-------- Material provided --------

-- ==== Sys2Proof/Laws/State.lean ====
section
/-! SUPPORT. One lemma per field per update of the state, and what each update gives. -/
namespace Sys2Proof.Machine

/-! setCell changes cells only. -/

section setCell
variable (s : State) (k : Nat) (c : Cell)
@[simp] theorem State.setCell_pending : (s.setCell k c).pending = s.pending := rfl
@[simp] theorem State.setCell_blocks : (s.setCell k c).blocks = s.blocks := rfl
@[simp] theorem State.setCell_regions : (s.setCell k c).regions = s.regions := rfl
@[simp] theorem State.setCell_cues : (s.setCell k c).cues = s.cues := rfl
@[simp] theorem State.setCell_hbm : (s.setCell k c).hbm = s.hbm := rfl
@[simp] theorem State.setCell_flights : (s.setCell k c).flights = s.flights := rfl
@[simp] theorem State.setCell_nextId : (s.setCell k c).nextId = s.nextId := rfl
@[simp] theorem State.setCell_jobs : (s.setCell k c).jobs = s.jobs := rfl
@[simp] theorem State.setCell_flt : (s.setCell k c).flt = s.flt := rfl
@[simp] theorem State.setCell_hub : (s.setCell k c).hub = s.hub := rfl
@[simp] theorem State.setCell_out : (s.setCell k c).out = s.out := rfl
@[simp] theorem State.setCell_fresh : (s.setCell k c).fresh = s.fresh := rfl
end setCell

/-! modCell changes cells only. -/

section modCell
variable (s : State) (k : Nat) (f : Cell → Cell)
@[simp] theorem State.modCell_pending : (s.modCell k f).pending = s.pending := rfl
@[simp] theorem State.modCell_blocks : (s.modCell k f).blocks = s.blocks := rfl
@[simp] theorem State.modCell_regions : (s.modCell k f).regions = s.regions := rfl
@[simp] theorem State.modCell_cues : (s.modCell k f).cues = s.cues := rfl
@[simp] theorem State.modCell_hbm : (s.modCell k f).hbm = s.hbm := rfl
@[simp] theorem State.modCell_flights : (s.modCell k f).flights = s.flights := rfl
@[simp] theorem State.modCell_nextId : (s.modCell k f).nextId = s.nextId := rfl
@[simp] theorem State.modCell_jobs : (s.modCell k f).jobs = s.jobs := rfl
@[simp] theorem State.modCell_flt : (s.modCell k f).flt = s.flt := rfl
@[simp] theorem State.modCell_hub : (s.modCell k f).hub = s.hub := rfl
@[simp] theorem State.modCell_out : (s.modCell k f).out = s.out := rfl
@[simp] theorem State.modCell_fresh : (s.modCell k f).fresh = s.fresh := rfl
end modCell

/-! modBlk changes blocks only. -/

section modBlk
variable (s : State) (k : Nat) (f : Block → Block)
@[simp] theorem State.modBlk_pending : (s.modBlk k f).pending = s.pending := rfl
@[simp] theorem State.modBlk_cells : (s.modBlk k f).cells = s.cells := rfl
@[simp] theorem State.modBlk_regions : (s.modBlk k f).regions = s.regions := rfl
@[simp] theorem State.modBlk_cues : (s.modBlk k f).cues = s.cues := rfl
@[simp] theorem State.modBlk_hbm : (s.modBlk k f).hbm = s.hbm := rfl
@[simp] theorem State.modBlk_flights : (s.modBlk k f).flights = s.flights := rfl
@[simp] theorem State.modBlk_nextId : (s.modBlk k f).nextId = s.nextId := rfl
@[simp] theorem State.modBlk_jobs : (s.modBlk k f).jobs = s.jobs := rfl
@[simp] theorem State.modBlk_flt : (s.modBlk k f).flt = s.flt := rfl
@[simp] theorem State.modBlk_hub : (s.modBlk k f).hub = s.hub := rfl
@[simp] theorem State.modBlk_out : (s.modBlk k f).out = s.out := rfl
@[simp] theorem State.modBlk_fresh : (s.modBlk k f).fresh = s.fresh := rfl
end modBlk

/-! modRgn changes regions only. -/

section modRgn
variable (s : State) (r : Nat) (f : Region → Region)
@[simp] theorem State.modRgn_pending : (s.modRgn r f).pending = s.pending := rfl
@[simp] theorem State.modRgn_cells : (s.modRgn r f).cells = s.cells := rfl
@[simp] theorem State.modRgn_blocks : (s.modRgn r f).blocks = s.blocks := rfl
@[simp] theorem State.modRgn_cues : (s.modRgn r f).cues = s.cues := rfl
@[simp] theorem State.modRgn_hbm : (s.modRgn r f).hbm = s.hbm := rfl
@[simp] theorem State.modRgn_flights : (s.modRgn r f).flights = s.flights := rfl
@[simp] theorem State.modRgn_nextId : (s.modRgn r f).nextId = s.nextId := rfl
@[simp] theorem State.modRgn_jobs : (s.modRgn r f).jobs = s.jobs := rfl
@[simp] theorem State.modRgn_flt : (s.modRgn r f).flt = s.flt := rfl
@[simp] theorem State.modRgn_hub : (s.modRgn r f).hub = s.hub := rfl
@[simp] theorem State.modRgn_out : (s.modRgn r f).out = s.out := rfl
@[simp] theorem State.modRgn_fresh : (s.modRgn r f).fresh = s.fresh := rfl
end modRgn

/-! setCue changes cues only. -/

section setCue
variable (s : State) (i : Nat) (c : Cue)
@[simp] theorem State.setCue_pending : (s.setCue i c).pending = s.pending := rfl
@[simp] theorem State.setCue_cells : (s.setCue i c).cells = s.cells := rfl
@[simp] theorem State.setCue_blocks : (s.setCue i c).blocks = s.blocks := rfl
@[simp] theorem State.setCue_regions : (s.setCue i c).regions = s.regions := rfl
@[simp] theorem State.setCue_hbm : (s.setCue i c).hbm = s.hbm := rfl
@[simp] theorem State.setCue_flights : (s.setCue i c).flights = s.flights := rfl
@[simp] theorem State.setCue_nextId : (s.setCue i c).nextId = s.nextId := rfl
@[simp] theorem State.setCue_jobs : (s.setCue i c).jobs = s.jobs := rfl
@[simp] theorem State.setCue_flt : (s.setCue i c).flt = s.flt := rfl
@[simp] theorem State.setCue_hub : (s.setCue i c).hub = s.hub := rfl
@[simp] theorem State.setCue_out : (s.setCue i c).out = s.out := rfl
@[simp] theorem State.setCue_fresh : (s.setCue i c).fresh = s.fresh := rfl
end setCue

/-! emit changes out only. -/

section emit
variable (s : State) (o : Out)
@[simp] theorem State.emit_pending : (s.emit o).pending = s.pending := rfl
@[simp] theorem State.emit_cells : (s.emit o).cells = s.cells := rfl
@[simp] theorem State.emit_blocks : (s.emit o).blocks = s.blocks := rfl
@[simp] theorem State.emit_regions : (s.emit o).regions = s.regions := rfl
@[simp] theorem State.emit_cues : (s.emit o).cues = s.cues := rfl
@[simp] theorem State.emit_hbm : (s.emit o).hbm = s.hbm := rfl
@[simp] theorem State.emit_flights : (s.emit o).flights = s.flights := rfl
@[simp] theorem State.emit_nextId : (s.emit o).nextId = s.nextId := rfl
@[simp] theorem State.emit_jobs : (s.emit o).jobs = s.jobs := rfl
@[simp] theorem State.emit_flt : (s.emit o).flt = s.flt := rfl
@[simp] theorem State.emit_hub : (s.emit o).hub = s.hub := rfl
@[simp] theorem State.emit_fresh : (s.emit o).fresh = s.fresh := rfl
end emit

/-! modJob changes jobs only. -/

section modJob
variable (s : State) (id : Word) (f : Job → Job)
@[simp] theorem State.modJob_pending : (s.modJob id f).pending = s.pending := rfl
@[simp] theorem State.modJob_cells : (s.modJob id f).cells = s.cells := rfl
@[simp] theorem State.modJob_blocks : (s.modJob id f).blocks = s.blocks := rfl
@[simp] theorem State.modJob_regions : (s.modJob id f).regions = s.regions := rfl
@[simp] theorem State.modJob_cues : (s.modJob id f).cues = s.cues := rfl
@[simp] theorem State.modJob_hbm : (s.modJob id f).hbm = s.hbm := rfl
@[simp] theorem State.modJob_flights : (s.modJob id f).flights = s.flights := rfl
@[simp] theorem State.modJob_nextId : (s.modJob id f).nextId = s.nextId := rfl
@[simp] theorem State.modJob_flt : (s.modJob id f).flt = s.flt := rfl
@[simp] theorem State.modJob_hub : (s.modJob id f).hub = s.hub := rfl
@[simp] theorem State.modJob_out : (s.modJob id f).out = s.out := rfl
@[simp] theorem State.modJob_fresh : (s.modJob id f).fresh = s.fresh := rfl
end modJob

--------

| What you are asked to do |
With the line that contains "id f).cells = s.cells := rfl" as your start, reproduce the data above exactly through its last line, and nothing before that start.

| Solution |
@[simp] theorem State.modJob_cells : (s.modJob id f).cells = s.cells := rfl
@[simp] theorem State.modJob_blocks : (s.modJob id f).blocks = s.blocks := rfl
@[simp] theorem State.modJob_regions : (s.modJob id f).regions = s.regions := rfl
@[simp] theorem State.modJob_cues : (s.modJob id f).cues = s.cues := rfl
@[simp] theorem State.modJob_hbm : (s.modJob id f).hbm = s.hbm := rfl
@[simp] theorem State.modJob_flights : (s.modJob id f).flights = s.flights := rfl
@[simp] theorem State.modJob_nextId : (s.modJob id f).nextId = s.nextId := rfl
@[simp] theorem State.modJob_flt : (s.modJob id f).flt = s.flt := rfl
@[simp] theorem State.modJob_hub : (s.modJob id f).hub = s.hub := rfl
@[simp] theorem State.modJob_out : (s.modJob id f).out = s.out := rfl
@[simp] theorem State.modJob_fresh : (s.modJob id f).fresh = s.fresh := rfl
end modJob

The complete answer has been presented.